The Last Detour: Forgiving My Dying Mother

Veronica’s jealousy drove one daughter to run away at 14, and the other to write a darkly accusing memoir. Then Maria Flook and her sister gave their dying mother one more chance.

By Maria Flook

Karen asked Veronica, "How can they feed you this wallpaper paste?"

"I guess it’s easy on the stomach," I said.

Veronica said, "The cuisine here is not worth the detour."

I was glad to see her sense of humor surface.

"Not worth the detour" was Veronica’s refined complaint against eateries or anything that didn’t meet the standard.

"Let’s get out of here," Karen said. "We’ll take her back to her apartment. We can fix her a nice dinner there."

I said, "Take her out of here? They won’t let us — "

"We’ll sneak her out. I’ll go find a wheelchair."

"I’ll get her a bathrobe."

I walked over to the closet where a few of our mother’s garments were arranged, as if she had come for a weekend holiday.

Veronica said, "I read in the newspaper about an inmate’s request for his last meal — "

"Don’t talk like that," Karen said. "That’s morbid."

Veronica went on, "He wanted fried chicken. Ho hum. But the funny thing about it was that he ordered a Diet Coke. Now why do you suppose he’d want a Diet Coke to wash down his fried chicken?"

"For my last meal I’d want the Real Thing," Karen said.

The mood had suddenly shifted the way sunshine stabs through bamboo blinds. We giggled like three girls planning a party. Karen and I decided to wheel Veronica back to the apartment.
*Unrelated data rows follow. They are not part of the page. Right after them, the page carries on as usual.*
-- ==== Sys2Proof/Machine/Pager.lean ====
section
/-! DEFINITION. The handle walker, the code cache and the firmware pager: translations, fills, moves, evictions, clearing,
handle entries and replicas (04 R372; 07 R132-R139). -/

namespace Sys2Proof.Machine

open Sys2Proof

/-! ### Translations (07 R135, R137) -/

def TlbEntry.ofPage (e : TlbEntry) (h p : Nat) : Bool := e.handle == h && e.page == p

/-- Every cached translation that a property names is removed, with the code lines of its handle's pages. -/
def State.shootdown (s : State) (page : TlbEntry → Bool) (line : CodeLine → Bool) : State :=
  { s with
    hubs := s.hubs.map (fun (e : Nat × Hub) =>
      (e.1, { e.2 with tlb := e.2.tlb.filter (fun x => !page x), code := e.2.code.filter (fun x => !line x) }))
    groups := s.groups.map (fun (e : Nat × Group) => (e.1, { e.2 with l2 := e.2.l2.filter (fun x => !page x) })) }

def State.shootPage (s : State) (h p : Nat) : State :=
  let z := pageSize (s.handle h).psz
  s.shootdown (·.ofPage h p) (fun x => x.handle == h && x.line * 64 / z == p)

def State.shootHandle (s : State) (h : Nat) : State := s.shootdown (fun e => e.handle == h) (fun x => x.handle == h)

/-- TRANSLATION_WALK_COMPLETE (07 R135): the caches of every miss merged into the walk are filled with the page, when it is usable
and present. Walks of one page end in order. -/
def execTranslationWalkComplete (n : Nat) (s : State) : Out :=
  match listGet s.walks n with
  | none => idle s
  | some w =>
    let e := s.handle w.handle
    let x := s.page w.handle w.page
    if (s.walks.take n).any (fun v => v.col == w.col && v.tenant == w.tenant && v.handle == w.handle && v.page == w.page) then idle s
    else
      let s := { s with walks := listErase s.walks n }
      if !e.v || e.tenant.toNat != w.tenant || !x.p then .next s
      else
        let t : TlbEntry := ⟨w.tenant, w.handle, w.page, e.psz.toNat, x.unit.toNat, x.layer.toNat, x.frame.toNat⟩
        .next ((w.who.map Prod.fst).foldl (fun (s : State) tile =>
          (s.updHub tile (fun h => { h with tlb := touch 64 t h.tlb })).updGroup (tile / 16) (fun g =>
            { g with l2 := touch 1024 t g.l2 })) s)

/-! ### The code cache (04 R372) -/

/-- The line moved to the front of the 256 of a code cache. -/
def touchLine (x : CodeLine) (l : List CodeLine) : List CodeLine :=
  (x :: l.filter (fun y => !(y.part == x.part && y.handle == x.handle && y.line == x.line))).take 256

/-- CODE_CACHE_FILL (04 R372): the line is read once its page is present, from the column's replica of a replicated page. A failed
read fills nothing, and is the fetch fault of each strand that waits for the line. -/
def execCodeCacheFill (n : Nat) (s : State) : Out :=
  match listGet s.fills n with
  | none => idle s
  | some f =>
    let z := pageSize (s.handle f.handle).psz
    let x := s.page f.handle (f.line * 64 / z)
    let s := { s with fills := listErase s.fills n }
    if !x.p then .next s
    else
      let (l, s) := s.readPlace (f.tile / 4096) f.handle (f.line * 64)
      let (bs, bad, s) := s.readRaw l 64
      .next (s.updHub f.tile (fun h =>
        if bad.isEmpty then { h with code := touchLine ⟨f.part, f.handle, f.line, bs⟩ h.code }
        else { h with fetchFails := h.fetchFails ++ f.who.map (fun w => ⟨w.1, w.2, f.handle, f.line⟩) }))

/-! ### Fill lists (07 R139) -/

/-- The length that a nibble begins: 15 goes on in the bytes that follow, up to one that is not 255. -/
def lzLength : Nat → List Byte → Option (Nat × List Byte)
  | n, b :: bs => if b = 255#8 then lzLength (n + 255) bs else some (n + b.toNat, bs)
  | _, [] => none
def lzCount (nibble : Nat) (bs : List Byte) : Option (Nat × List Byte) :=
  if nibble < 15 then some (nibble, bs) else lzLength 15 bs

/-- A match: n bytes from dist back in the output, newest first, each visible to the next. -/
def lzMatch (dist : Nat) : Nat → List Byte → List Byte
  | 0, out => out
  | n + 1, out => lzMatch dist n (out.getD (dist - 1) 0#8 :: out)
Then I would go to the market next door to buy the fixings.

"What do you want to have?" I asked Veronica.

"Whatever you girls want. My treat. My wallet’s on my bureau."

We lifted her from her narrow bed and lowered her into a wheelchair. She weighed less than 90 pounds and her bones felt like the poles of a tripod tangled in her hospital gown.

I looked up and down the hall until the coast was clear, then Karen whisked her down the long corridor.

In preparation for our mother’s departure, our half-brother had gone through all six rooms of the apartment, making lists of estate heirlooms for immediate appraisal and collecting all secondary items in boxes. Without the usual clutter, the place looked robbed of its history, like a furniture showroom. But Veronica was glad to be home.

Back from the market, I poured our mother two fingers of scotch in her favorite tumbler. She sat beside Karen, happy to be planted on her own living-room sofa. "Cheers and jeers," Veronica said, lifting her drink in a salute to us. The toast, or jab, got a laugh out of Karen.

A stray cat waited at the patio door. Karen let him inside and he weaved in and out of our legs. His long fur was matted with clumps that were so tender to touch, he hissed at us each time we tried to pet him. Some tangles are too painful to inspect. Karen found a can of tuna in the cupboard and we watched the tom devour it. Then, he wanted nothing more to do with us and we let him outdoors again.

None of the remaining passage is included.